Could we have something similar? As a convention, apps and sites would show us our secret word, stored in the account somewhere, and it would assure us that we’re logged into the right account. I’m not sure it’s absolutely necessary (it may in fact be fully redundant) but it seems like another layer against fraudulent apps.

I’m not sure it’s necessarily that complicated. It should be another entry to the filesmap RDF entry of the domain to create a ‘card’ file. As it’s an addition it shouldn’t break anything with existing apps etc. They would just ignore it.

Then you could have your SOLID WebID Manager, where users can know they’re getting this extra data created. And it is optional. Also avoids any confusion about webIDs previously created through the current webId manager not being compatible. Seems kind of ideal for the scope of RDF/SOLID etc.

I think that’s part of what I’m saying. I don’t either. But maybe there are reasons. Maybe there are various options about what could be offered to the user, as per @bzee’s suggested re: API flags to enable such things optionally. Or maybe developers will want to add this/other functionality on top?

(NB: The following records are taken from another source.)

-- ==== Sys2Proof/Machine/Dispatch.lean ====
section
/-! DEFINITION. One arm per constructor of `Instr`: a direct call of its meaning. -/

namespace Sys2Proof.Machine
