/-- Checked pieces that lie in device memory one after another from an address on, `n` bytes in all (12 R219). -/
def Flat : List Piece → Nat → Nat → Prop
  | [], _, n => n = 0
  | p :: r, pa, n => p.at_ = .dram pa ∧ p.n ≤ n ∧ Flat r (pa + p.n) (n - p.n)

/-- The state with a number used. -/
def State.used (s : State) : State := { s with nextId := s.nextId + 1 }

/-- An atomic on pieces that pass their checks is posted, or waited for when it names a register (15 R267). -/
def Posts (i : Instr) (s : State) (op : AtOp) (t : ATy) (m : Dm) (b a d : Reg) : Prop :=
  (∀ n, (n = if t = .i64 ∨ t = .u64 then 8 else 4) →
    ((s.me.rs a).toNat % n ≠ 0 → Traps i s 0x02#8 (s.me.rs a)) ∧
    ∀ ps w, (s.me.rs a).toNat % n = 0 → s.Passes .atomic (s.me.rs a) n ps w → ∃ u l, exec i s = .next u ∧ l.map (·.p) = ps ∧
      (∀ e ∈ l, e.aid = w.nextId ∧ e.op = .atomic op (s.me.rs b) (s.me.rs d) (d != 0#5) ∧ e.dom = s.dm m ∧ e.rel = false) ∧
      (d = 0#5 → w.used.Completes u 1 1 fun x => { x with acc := x.acc ++ l }) ∧
      (d ≠ 0#5 → u.me.stat = .wait (.atomic w.nextId d none t) 1 1 ∧ u.me.acc = w.me.acc ++ l ∧ u.me.r = s.me.r ∧ u.mem = s.mem))

/-- The instruction answers a next state in which it has completed, and `d` holds `v`, from the state `z` to which the firings held before
it (15 R277) have brought the machine. -/
def GivesFrom (i : Instr) (s z : State) (words cost : Nat) (d : Reg) (v : Word) : Prop :=
  ∃ t, exec i s = .next t ∧ z.Computes t words cost d v

/-- The operation submits a job, or says which check of its descriptor fails (15 R271), after the held firings (15 R277); with no slot free
it stalls; on a domain that is not live it completes and submits nothing (15 R269). -/
def Submits (i : Instr) (s : State) (o : Side) (kind : Desc → Nat) (x : DmR) (a d : Reg) : Prop :=
  let z := s.fireHeld s.cur
  let off := z.me.rs a
  let k := readDesc (z.me.spRead off.toNat 64)
  (∀ m, z.dmr x = (m, false) → exec i s = .next (z.sTrap 0x08#8 (m.setWidth 64))) ∧
  (∀ m, z.dmr x = (m, true) →
    (off.toNat % 64 ≠ 0 ∨ off.toNat < 0x800 ∨ 0x80000 < off.toNat + 64 → exec i s = .next (z.sTrap 0x02#8 off)) ∧
    (off.toNat % 64 = 0 → 0x800 ≤ off.toNat → off.toNat + 64 ≤ 0x80000 → z.me.slotFree = false → exec i s = .next (z.sStall off)) ∧
    (off.toNat % 64 = 0 → 0x800 ≤ off.toNat → off.toNat + 64 ≤ 0x80000 → z.me.slotFree = true → z.me.spBusy z.cur = false →
      (k.code z.own z.cur o ≠ 0 → GivesFrom i s z 1 4 d (BitVec.ofNat 64 (2 ^ 63 + k.code z.own z.cur o))) ∧
      (k.code z.own z.cur o = 0 → z.sideBad (z.who z.cur false) k o = none →
        ((z.sideDom x m).2 = true → (kind k = 5 → z.me.wbuf = [] ∧ z.me.sl.inbox.length < 8) → ∃ t j sl, exec i s = .next t ∧
          z.used.Completes t 1 4 (fun c => ({ c with jobs := c.jobs ++ [j], sl := sl } : Core).ws d 0#64) ∧
          (kind k ≠ 5 → sl = z.me.sl) ∧ j.id = z.nextId ∧ j.kind = kind k ∧ j.src = k.src ∧ j.dst = k.dst ∧ j.len = k.len ∧
          j.cmpl = k.cmpl ∧ j.sig = k.sig ∧ j.dom = (z.sideDom x m).1) ∧
        ((z.sideDom x m).2 = false → k.cmpl = 0 → o ≠ .putsg → GivesFrom i s z 1 4 d 0#64))))

/-! Floating values (04). -/

/-- The real value of a finite value; 0 stands for the others. -/
def FV.val : FV → ℚ
  | .fin s m e => (if s then -1 else 1) * m * 2 ^ e
  | _ => 0

/-- Neither a NaN nor an infinity. -/
def FV.isFin : FV → Bool
  | .fin _ _ _ => true
  | _ => false

/-- A rounding of finite values to a format of `n` bits with `p` bits of precision is the one of 04 R55: below `big` the result is a
nearest value of the format, the even one of two; from `big` on it is an infinity, with VOF and VNX; VNX says that it is not exact, VUF
that it is not exact and that the value, rounded to the precision alone, stays below the smallest normal one. -/
def RoundsTo {n : Nat} (f : FV → BitVec n × BitVec 5) (v : BitVec n → FV) (p : Nat) (big : ℚ) : Prop :=
  ∀ s m e, let q := (FV.fin s m e).val
    let r := f (.fin s m e)
    let tiny : Prop := q ≠ 0 ∧ |q| < (2 ^ (p + 1) - 1) * 2 ^ (-127 - (p : Int))
    r.1.getLsbD (n - 1) = s ∧
    (|q| < big → (v r.1).isFin = true ∧
      (∀ w, (v w).isFin = true → |q - (v r.1).val| ≤ |q - (v w).val| ∧
        (|q - (v r.1).val| = |q - (v w).val| → (v w).val ≠ (v r.1).val → r.1.getLsbD 0 = false)) ∧
      (r.2.getLsbD 1 = true ↔ (v r.1).val ≠ q) ∧ (r.2.getLsbD 2 = true ↔ (v r.1).val ≠ q ∧ tiny) ∧ r.2 &&& 25#5 = 0#5) ∧
    (big ≤ |q| → v r.1 = .inf s ∧ r.2 = flOF ||| flNX)

/-! The W stream. -/

/-- What the issue of a W instruction may do to the debug module: counters, samples, and the mark of a watchpoint (24 R339,
R343). -/
def Dbg.Counted (d e : Dbg) : Prop :=
  e = { d with ctr := e.ctr, ovf := e.ovf, hit := e.hit } ∧ (d.wpen = 0#2 → e.hit = d.hit)

/-- The W head of the current core has issued (02 R22, R26): its entry leaves the buffer, the next may issue `cost` cycles later, the
writes `l` are pending, and `f` is what else it does to the core. Nothing else changes. -/
def State.Issued (s t : State) (cost : Nat) (l : List WPend) (f : Core → Core) : Prop :=
  t = { s with cores := t.cores, phase := .s } ∧ (∀ d, d ≠ s.cur → t.core d = s.core d) ∧ Dbg.Counted s.me.dbg t.me.dbg ∧
    t.me = { f s.me with
      wbuf := s.me.wbuf.tail, wReady := s.cyc + cost, wFrom := none, pread := tDel s.me.pread 1, wpend := s.me.wpend ++ l, dbg := t.me.dbg }

/-- A W instruction stands at the head; each source in stream mode holds a strip, and the destination is not in stream mode (12
R229). -/
def State.CanIssue (s : State) (l : List VReg) (d : Option VReg) : Prop :=
  s.phase = .w ∧ (∀ r ∈ l, ∀ x, tGet s.me.str r.toNat = some x → x.buf ≠ []) ∧ ∀ r, d = some r → tGet s.me.str r.toNat = none

/-- The flags of the lanes in a mask (04 R55, 06 R99). -/
def FlagsOf (fl : BitVec 5) (m : BitVec 48) (f : Fin 48 → BitVec 5) : Prop :=
  ∀ b, fl.getLsbD b = true ↔ ∃ n, laneMask m n = true ∧ (f n).getLsbD b = true

/-- It issues, and each lane in its mask will hold `f` of its sources (06 R99). -/
def IssuesLanes (i : Instr) (l : List VReg) (k : KReg) (d : VReg) (cost lat : Nat) (f : State → Fin 48 → Lane × BitVec 5) : Prop :=
  ∀ s : State, s.CanIssue l (some d) → ∃ t x fl, exec i s = .next t ∧ FlagsOf fl (s.me.rk k) (fun n => (f s n).2) ∧
    (∀ n : Fin 48, x[n] = (f s n).1) ∧
    s.Issued t cost [⟨s.cyc + (lat - 1), .v d (s.me.rk k) x, fl⟩] (Core.popStrips l)

/-- A register of two sources, of one, of three, and of a window word. -/
def Issues2 (i : KReg → VReg → VReg → VReg → Instr) (lat : Nat) (f : Lane → Lane → Lane × BitVec 5) : Prop :=
  ∀ k b a d, IssuesLanes (i k b a d) [a, b] k d 1 lat fun s n => f (s.me.src a)[n] (s.me.src b)[n]
def Issues1 (i : KReg → VReg → VReg → Instr) (cost lat : Nat) (f : Lane → Lane × BitVec 5) : Prop :=
  ∀ k a d, IssuesLanes (i k a d) [a] k d cost lat fun s n => f (s.me.src a)[n]
def Issues3 (i : KReg → VReg → VReg → VReg → VReg → Instr) (f : Lane → Lane → Lane → Lane × BitVec 5) : Prop :=
  ∀ k c b a d, IssuesLanes (i k c b a d) [a, b, c] k d 1 6 fun s n => f (s.me.src a)[n] (s.me.src b)[n] (s.me.src c)[n]
def IssuesC (t : VTy) (i : KReg → CIx → VReg → VReg → Instr) (lat : Nat) (f : Lane → Lane → Lane × BitVec 5) : Prop :=
  ∀ k c a d, IssuesLanes (i k c a d) [a] k d 1 lat fun s n => f (s.me.src a)[n] (constLane t s.head.cst)

/-- A compare: each bit of its mask will hold the relation (06 R101). -/
def IssuesMask (i : Instr) (l : List VReg) (k d : KReg) (f : State → Fin 48 → Bool × BitVec 5) : Prop :=
  ∀ s : State, s.CanIssue l none → ∃ t x fl, exec i s = .next t ∧ FlagsOf fl (s.me.rk k) (fun n => (f s n).2) ∧
    (∀ n : Fin 48, laneMask x n = (f s n).1) ∧
    s.Issued t 1 [⟨s.cyc + 1, .k d (s.me.rk k) x, fl⟩] (Core.popStrips l)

• Compatible how? Able to be converted to one another? Or able to be used directly?
• Would you consider DID and WebIDs compatible? (and if not what criteria would you use to decide which gets priority?)

I’m not sure we have to make out and out compatibility a goal. It may well be desirable. It may come with too much clearnet/blockchain baggage. But we should certainly look at it and see what makes sense, that much is for sure.

Indeed. Or a standard may be converged upon. I totally agree though, whatever ‘ID’ system ends up being used in maidsafe systems, doesn’t have to be the ID system for the safenetwork.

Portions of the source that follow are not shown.